* _Task input_:
-- ==== Sys2Proof/Laws/State.lean ====
section
/-! SUPPORT. One lemma per field of State and per update of Machine/Ops.lean and Machine/Agents.lean, each true by unfolding, so that no
proof unfolds a record update. -/

namespace Sys2Proof.Machine

/-! ### respond -/

@[simp] theorem respond_itemBits (st : Status) (vld : Bool) (val : Word) (s : State) : (respond st vld val s).itemBits = s.itemBits := rfl
@[simp] theorem respond_exp (st : Status) (vld : Bool) (val : Word) (s : State) : (respond st vld val s).exp = s.exp := rfl
@[simp] theorem respond_rd (st : Status) (vld : Bool) (val : Word) (s : State) : (respond st vld val s).rd = s.rd := rfl
@[simp] theorem respond_wr (st : Status) (vld : Bool) (val : Word) (s : State) : (respond st vld val s).wr = s.wr := rfl
@[simp] theorem respond_store (st : Status) (vld : Bool) (val : Word) (s : State) : (respond st vld val s).store = s.store := rfl
@[simp] theorem respond_era (st : Status) (vld : Bool) (val : Word) (s : State) : (respond st vld val s).era = s.era := rfl
@[simp] theorem respond_port (st : Status) (vld : Bool) (val : Word) (s : State) : (respond st vld val s).port = s.port := rfl
@[simp] theorem respond_resp (st : Status) (vld : Bool) (val : Word) (s : State) : (respond st vld val s).resp = some (s.port, ⟨st, vld, val⟩) := rfl
@[simp] theorem respond_producer (st : Status) (vld : Bool) (val : Word) (s : State) : (respond st vld val s).producer = s.producer := rfl
@[simp] theorem respond_consumer (st : Status) (vld : Bool) (val : Word) (s : State) : (respond st vld val s).consumer = s.consumer := rfl
@[simp] theorem respond_host (st : Status) (vld : Bool) (val : Word) (s : State) : (respond st vld val s).host = s.host := rfl
@[simp] theorem respond_turns (st : Status) (vld : Bool) (val : Word) (s : State) : (respond st vld val s).turns = s.turns := rfl

/-! ### storeWrite -/

@[simp] theorem storeWrite_itemBits (slot : BitVec 16) (v : Item) (s : State) : (storeWrite slot v s).itemBits = s.itemBits := rfl
@[simp] theorem storeWrite_exp (slot : BitVec 16) (v : Item) (s : State) : (storeWrite slot v s).exp = s.exp := rfl
@[simp] theorem storeWrite_rd (slot : BitVec 16) (v : Item) (s : State) : (storeWrite slot v s).rd = s.rd := rfl
@[simp] theorem storeWrite_wr (slot : BitVec 16) (v : Item) (s : State) : (storeWrite slot v s).wr = s.wr := rfl
@[simp] theorem storeWrite_store (slot : BitVec 16) (v : Item) (s : State) : (storeWrite slot v s).store = storeInsert slot.toNat (itemOf s.itemBits v) s.store := rfl
@[simp] theorem storeWrite_era (slot : BitVec 16) (v : Item) (s : State) : (storeWrite slot v s).era = s.era := rfl
@[simp] theorem storeWrite_port (slot : BitVec 16) (v : Item) (s : State) : (storeWrite slot v s).port = s.port := rfl
@[simp] theorem storeWrite_resp (slot : BitVec 16) (v : Item) (s : State) : (storeWrite slot v s).resp = s.resp := rfl
@[simp] theorem storeWrite_producer (slot : BitVec 16) (v : Item) (s : State) : (storeWrite slot v s).producer = s.producer := rfl
@[simp] theorem storeWrite_consumer (slot : BitVec 16) (v : Item) (s : State) : (storeWrite slot v s).consumer = s.consumer := rfl
@[simp] theorem storeWrite_host (slot : BitVec 16) (v : Item) (s : State) : (storeWrite slot v s).host = s.host := rfl
@[simp] theorem storeWrite_turns (slot : BitVec 16) (v : Item) (s : State) : (storeWrite slot v s).turns = s.turns := rfl

/-! ### advanceRd -/

@[simp] theorem advanceRd_itemBits (s : State) : (advanceRd s).itemBits = s.itemBits := rfl
@[simp] theorem advanceRd_exp (s : State) : (advanceRd s).exp = s.exp := rfl
@[simp] theorem advanceRd_rd (s : State) : (advanceRd s).rd = s.rd + 1#32 := rfl
@[simp] theorem advanceRd_wr (s : State) : (advanceRd s).wr = s.wr := rfl
@[simp] theorem advanceRd_store (s : State) : (advanceRd s).store = s.store := rfl
@[simp] theorem advanceRd_era (s : State) : (advanceRd s).era = s.era := rfl
@[simp] theorem advanceRd_port (s : State) : (advanceRd s).port = s.port := rfl
@[simp] theorem advanceRd_resp (s : State) : (advanceRd s).resp = s.resp := rfl
@[simp] theorem advanceRd_producer (s : State) : (advanceRd s).producer = s.producer := rfl
@[simp] theorem advanceRd_consumer (s : State) : (advanceRd s).consumer = s.consumer := rfl
@[simp] theorem advanceRd_host (s : State) : (advanceRd s).host = s.host := rfl
@[simp] theorem advanceRd_turns (s : State) : (advanceRd s).turns = s.turns := rfl

/-! ### advanceWr -/

@[simp] theorem advanceWr_itemBits (s : State) : (advanceWr s).itemBits = s.itemBits := rfl
@[simp] theorem advanceWr_exp (s : State) : (advanceWr s).exp = s.exp := rfl
@[simp] theorem advanceWr_rd (s : State) : (advanceWr s).rd = s.rd := rfl
@[simp] theorem advanceWr_wr (s : State) : (advanceWr s).wr = s.wr + 1#32 := rfl
@[simp] theorem advanceWr_store (s : State) : (advanceWr s).store = s.store := rfl
@[simp] theorem advanceWr_era (s : State) : (advanceWr s).era = s.era := rfl
@[simp] theorem advanceWr_port (s : State) : (advanceWr s).port = s.port := rfl
@[simp] theorem advanceWr_resp (s : State) : (advanceWr s).resp = s.resp := rfl
@[simp] theorem advanceWr_producer (s : State) : (advanceWr s).producer = s.producer := rfl
@[simp] theorem advanceWr_consumer (s : State) : (advanceWr s).consumer = s.consumer := rfl
@[simp] theorem advanceWr_host (s : State) : (advanceWr s).host = s.host := rfl
@[simp] theorem advanceWr_turns (s : State) : (advanceWr s).turns = s.turns := rfl

/-! ### configure -/

@[simp] theorem configure_itemBits (e : BitVec 8) (s : State) : (configure e s).itemBits = s.itemBits := rfl
@[simp] theorem configure_exp (e : BitVec 8) (s : State) : (configure e s).exp = e.setWidth 5 := rfl
@[simp] theorem configure_rd (e : BitVec 8) (s : State) : (configure e s).rd = 0#32 := rfl
@[simp] theorem configure_wr (e : BitVec 8) (s : State) : (configure e s).wr = 0#32 := rfl
@[simp] theorem configure_store (e : BitVec 8) (s : State) : (configure e s).store = s.store := rfl
@[simp] theorem configure_era (e : BitVec 8) (s : State) : (configure e s).era = s.era := rfl
@[simp] theorem configure_port (e : BitVec 8) (s : State) : (configure e s).port = s.port := rfl
@[simp] theorem configure_resp (e : BitVec 8) (s : State) : (configure e s).resp = s.resp := rfl
@[simp] theorem configure_producer (e : BitVec 8) (s : State) : (configure e s).producer = s.producer := rfl
@[simp] theorem configure_consumer (e : BitVec 8) (s : State) : (configure e s).consumer = s.consumer := rfl
@[simp] theorem configure_host (e : BitVec 8) (s : State) : (configure e s).host = s.host := rfl
@[simp] theorem configure_turns (e : BitVec 8) (s : State) : (configure e s).turns = s.turns := rfl

/-! ### resetBlock -/

@[simp] theorem resetBlock_itemBits (s : State) : (resetBlock s).itemBits = s.itemBits := rfl
@[simp] theorem resetBlock_exp (s : State) : (resetBlock s).exp = State.reset.exp := rfl
@[simp] theorem resetBlock_rd (s : State) : (resetBlock s).rd = 0#32 := rfl
@[simp] theorem resetBlock_wr (s : State) : (resetBlock s).wr = 0#32 := rfl
@[simp] theorem resetBlock_store (s : State) : (resetBlock s).store = [] := rfl
@[simp] theorem resetBlock_era (s : State) : (resetBlock s).era = s.era + 1 := rfl
@[simp] theorem resetBlock_port (s : State) : (resetBlock s).port = s.port := rfl
@[simp] theorem resetBlock_resp (s : State) : (resetBlock s).resp = s.resp := rfl
@[simp] theorem resetBlock_producer (s : State) : (resetBlock s).producer = s.producer := rfl
@[simp] theorem resetBlock_consumer (s : State) : (resetBlock s).consumer = s.consumer := rfl
@[simp] theorem resetBlock_host (s : State) : (resetBlock s).host = s.host := rfl
@[simp] theorem resetBlock_turns (s : State) : (resetBlock s).turns = s.turns := rfl

/-! ### withPort -/

@[simp] theorem withPort_itemBits (p : Port) (s : State) : (withPort p s).itemBits = s.itemBits := rfl
@[simp] theorem withPort_exp (p : Port) (s : State) : (withPort p s).exp = s.exp := rfl
@[simp] theorem withPort_rd (p : Port) (s : State) : (withPort p s).rd = s.rd := rfl
@[simp] theorem withPort_wr (p : Port) (s : State) : (withPort p s).wr = s.wr := rfl
@[simp] theorem withPort_store (p : Port) (s : State) : (withPort p s).store = s.store := rfl
@[simp] theorem withPort_era (p : Port) (s : State) : (withPort p s).era = s.era := rfl
@[simp] theorem withPort_port (p : Port) (s : State) : (withPort p s).port = p := rfl
@[simp] theorem withPort_resp (p : Port) (s : State) : (withPort p s).resp = s.resp := rfl
@[simp] theorem withPort_producer (p : Port) (s : State) : (withPort p s).producer = s.producer := rfl
@[simp] theorem withPort_consumer (p : Port) (s : State) : (withPort p s).consumer = s.consumer := rfl
@[simp] theorem withPort_host (p : Port) (s : State) : (withPort p s).host = s.host := rfl
@[simp] theorem withPort_turns (p : Port) (s : State) : (withPort p s).turns = s.turns := rfl

/-! ### withTurns -/

@[simp] theorem withTurns_itemBits (ts : List Turn) (s : State) : (withTurns ts s).itemBits = s.itemBits := rfl
@[simp] theorem withTurns_exp (ts : List Turn) (s : State) : (withTurns ts s).exp = s.exp := rfl
@[simp] theorem withTurns_rd (ts : List Turn) (s : State) : (withTurns ts s).rd = s.rd := rfl
@[simp] theorem withTurns_wr (ts : List Turn) (s : State) : (withTurns ts s).wr = s.wr := rfl
@[simp] theorem withTurns_store (ts : List Turn) (s : State) : (withTurns ts s).store = s.store := rfl
@[simp] theorem withTurns_era (ts : List Turn) (s : State) : (withTurns ts s).era = s.era := rfl
@[simp] theorem withTurns_port (ts : List Turn) (s : State) : (withTurns ts s).port = s.port := rfl
@[simp] theorem withTurns_resp (ts : List Turn) (s : State) : (withTurns ts s).resp = s.resp := rfl
@[simp] theorem withTurns_producer (ts : List Turn) (s : State) : (withTurns ts s).producer = s.producer := rfl
@[simp] theorem withTurns_consumer (ts : List Turn) (s : State) : (withTurns ts s).consumer = s.consumer := rfl
@[simp] theorem withTurns_host (ts : List Turn) (s : State) : (withTurns ts s).host = s.host := rfl
@[simp] theorem withTurns_turns (ts : List Turn) (s : State) : (withTurns ts s).turns = ts := rfl

/-! ### settle -/

@[simp] theorem settle_itemBits (p : Port) (s : State) : (settle p s).itemBits = s.itemBits := by cases p <;> rfl
@[simp] theorem settle_exp (p : Port) (s : State) : (settle p s).exp = s.exp := by cases p <;> rfl
@[simp] theorem settle_rd (p : Port) (s : State) : (settle p s).rd = s.rd := by cases p <;> rfl
@[simp] theorem settle_wr (p : Port) (s : State) : (settle p s).wr = s.wr := by cases p <;> rfl
@[simp] theorem settle_store (p : Port) (s : State) : (settle p s).store = s.store := by cases p <;> rfl
@[simp] theorem settle_era (p : Port) (s : State) : (settle p s).era = s.era := by cases p <;> rfl
@[simp] theorem settle_port (p : Port) (s : State) : (settle p s).port = s.port := by cases p <;> rfl
@[simp] theorem settle_resp (p : Port) (s : State) : (settle p s).resp = s.resp := by cases p <;> rfl
@[simp] theorem settle_turns (p : Port) (s : State) : (settle p s).turns = s.turns := by cases p <;> rfl

/-! ### deliver -/

@[simp] theorem deliver_itemBits (p : Port) (r : Response) (s : State) : (deliver p r s).itemBits = s.itemBits := by cases p <;> rfl
@[simp] theorem deliver_exp (p : Port) (r : Response) (s : State) : (deliver p r s).exp = s.exp := by cases p <;> rfl
@[simp] theorem deliver_rd (p : Port) (r : Response) (s : State) : (deliver p r s).rd = s.rd := by cases p <;> rfl
@[simp] theorem deliver_wr (p : Port) (r : Response) (s : State) : (deliver p r s).wr = s.wr := by cases p <;> rfl
@[simp] theorem deliver_store (p : Port) (r : Response) (s : State) : (deliver p r s).store = s.store := by cases p <;> rfl
@[simp] theorem deliver_era (p : Port) (r : Response) (s : State) : (deliver p r s).era = s.era := by cases p <;> rfl
@[simp] theorem deliver_port (p : Port) (r : Response) (s : State) : (deliver p r s).port = s.port := by cases p <;> rfl
@[simp] theorem deliver_resp (p : Port) (r : Response) (s : State) : (deliver p r s).resp = s.resp := by cases p <;> rfl
@[simp] theorem deliver_turns (p : Port) (r : Response) (s : State) : (deliver p r s).turns = s.turns := by cases p <;> rfl

/-! ### giveWord -/

@[simp] theorem giveWord_itemBits (p : Port) (w : Word) (s : State) : (giveWord p w s).itemBits = s.itemBits := by cases p <;> rfl
@[simp] theorem giveWord_exp (p : Port) (w : Word) (s : State) : (giveWord p w s).exp = s.exp := by cases p <;> rfl
@[simp] theorem giveWord_rd (p : Port) (w : Word) (s : State) : (giveWord p w s).rd = s.rd := by cases p <;> rfl
@[simp] theorem giveWord_wr (p : Port) (w : Word) (s : State) : (giveWord p w s).wr = s.wr := by cases p <;> rfl
@[simp] theorem giveWord_store (p : Port) (w : Word) (s : State) : (giveWord p w s).store = s.store := by cases p <;> rfl
@[simp] theorem giveWord_era (p : Port) (w : Word) (s : State) : (giveWord p w s).era = s.era := by cases p <;> rfl
@[simp] theorem giveWord_port (p : Port) (w : Word) (s : State) : (giveWord p w s).port = s.port := by cases p <;> rfl
@[simp] theorem giveWord_resp (p : Port) (w : Word) (s : State) : (giveWord p w s).resp = s.resp := by cases p <;> rfl
@[simp] theorem giveWord_turns (p : Port) (w : Word) (s : State) : (giveWord p w s).turns = s.turns := by cases p <;> rfl

end Sys2Proof.Machine
end

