/-! ### Assembled words -/

/-- A word put together from its fields, as a number (30_encoding.md R60). -/
theorem packWord_toNat (d : BitVec 16) (a : BitVec 8) (o : BitVec 4) :
    (packWord d a o).toNat = d.toNat * 65536 + a.toNat * 256 + o.toNat := by
  have ha := a.isLt
  have ho := o.isLt
  have hlow : (0x0#4 ++ o).toNat = o.toNat := (BitVec.toNat_append ..).trans (by simp)
  have hmid : (a ++ (0x0#4 ++ o)).toNat = a.toNat * 256 + o.toNat := by
    rw [BitVec.toNat_append, hlow, ← Nat.shiftLeft_add_eq_or_of_lt (by omega), Nat.shiftLeft_eq]
  rw [packWord, BitVec.toNat_append, hmid, ← Nat.shiftLeft_add_eq_or_of_lt (by omega), Nat.shiftLeft_eq]
  omega

/-- The assembler's word, an operand above an opcode, as a number. -/
theorem shiftedOperand_toNat {v k o : Nat} (hv : v * 2 ^ k < 2 ^ 32) (ho : o < 2 ^ k) (ho' : o < 2 ^ 32) :
    (BitVec.ofNat 32 v <<< k ||| BitVec.ofNat 32 o).toNat = v * 2 ^ k + o := by
  have hle : v ≤ v * 2 ^ k := Nat.le_mul_of_pos_right v (Nat.two_pow_pos k)
  rw [BitVec.toNat_or, BitVec.toNat_shiftLeft, BitVec.toNat_ofNat, BitVec.toNat_ofNat, Nat.mod_eq_of_lt ho',
    Nat.mod_eq_of_lt (hle.trans_lt hv), Nat.shiftLeft_eq, Nat.mod_eq_of_lt hv, ← Nat.shiftLeft_eq,
    Nat.shiftLeft_add_eq_or_of_lt ho]

theorem assemble_config {e : Nat} (he : e ≤ 255) (width : ItemWidth) :
    assemble width (.config e) = some (encode (.config (BitVec.ofNat 8 e))) := by
  rw [assemble, if_pos he, Option.some_inj]
  apply BitVec.eq_of_toNat_eq
  rw [shiftedOperand_toNat (by omega) (by decide) (by decide), encode, packWord_toNat, opcodeOf]
  simp only [BitVec.toNat_ofNat]
  omega

theorem assemble_push {width : ItemWidth} {v : Nat} (hv : v < 2 ^ width.bits) :
    assemble width (.push v) = some (encode (.push (BitVec.ofNat 16 v))) := by
  have h16 : v < 2 ^ 16 := hv.trans_le (Nat.pow_le_pow_right (by decide) (by cases width <;> decide))
  rw [assemble, if_pos hv, Option.some_inj]
  apply BitVec.eq_of_toNat_eq
  rw [shiftedOperand_toNat (by omega) (by decide) (by decide), encode, packWord_toNat, opcodeOf]
  simp only [BitVec.toNat_ofNat]
  omega

/-- The command that an assembler command stands for. -/
def AsmCommand.toInstr : AsmCommand → Instr
  | .config e => .config (BitVec.ofNat 8 e)
  | .push v => .push (BitVec.ofNat 16 v)
  | .pop => .pop
  | .len => .len
  | .cap => .cap
  | .full => .full
  | .free => .free

/-- What assembles is in range, and is the encoding of a well-formed command. -/
theorem assemble_some {width : ItemWidth} {c : AsmCommand} {w : Word} (h : assemble width c = some w) :
    encode c.toInstr = w ∧ c.toInstr.wellFormed width = true := by
  cases c with
  | config e =>
    by_cases he : e ≤ 255
    · rw [assemble_config he, Option.some_inj] at h
      exact ⟨h, rfl⟩
    · simp [assemble, he] at h
  | push v =>
    by_cases hv : v < 2 ^ width.bits
    · rw [assemble_push hv, Option.some_inj] at h
      exact ⟨h, decide_eq_true ((Nat.mod_le ..).trans_lt hv)⟩
    · simp [assemble, hv] at h
  | pop | len | cap | full | free =>
    cases h
    exact ⟨rfl, rfl⟩

/-- An assembled CONFIG with an exponent that is not accepted was written with a number outside 2 to 16. -/
theorem exponent_of_rejected {width : ItemWidth} {c : AsmCommand} {w : Word} (h : assemble width c = some w) {e' : BitVec 8}
    (hc : c.toInstr = .config e') (he' : exponentOk e' = false) : ∃ e, c = .config e ∧ (e < 2 ∨ 16 < e) := by
  cases c with
  | config e =>
    have he : e ≤ 255 := by
      by_contra hne
      simp [assemble, hne] at h
    cases hc
    rw [← Bool.not_eq_true, exponentOk_iff, BitVec.toNat_ofNat, Nat.mod_eq_of_lt (by omega)] at he'
    exact ⟨e, rfl, by omega⟩
  | push v => cases hc
  | pop | len | cap | full | free => cases hc

/-- Settles O21: an assembled word decodes to its command, and an operand out of range fails the range test. -/
theorem assembledWordIsLegal : Obligations.AssembledWordIsLegal := by
  refine ⟨fun width c w h => ?_, fun width e he => assemble_config he width, fun width v hv => assemble_push hv,
    fun width e he => if_neg (by omega), fun width v hv => if_neg (by omega)⟩
  obtain ⟨rfl, hwf⟩ := assemble_some h
  refine ⟨c.toInstr, decode_encode _, hwf, fun p s hs hm => ?_⟩
  rw [issue_ok (decode_encode _)]
  obtain ⟨t, r, ht, hr, hst⟩ := exec_wellFormed_status (s := withPort p s) hm (hs ▸ hwf)
  exact ⟨t, r, ht, hr, hst.imp_right fun ⟨hcode, e, hc, he⟩ => ⟨hcode, exponent_of_rejected h hc he⟩⟩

* _Your objective_:
Please count the lines in the records that hold the string "obtain", and give the number alone.

* _Expected output_:
2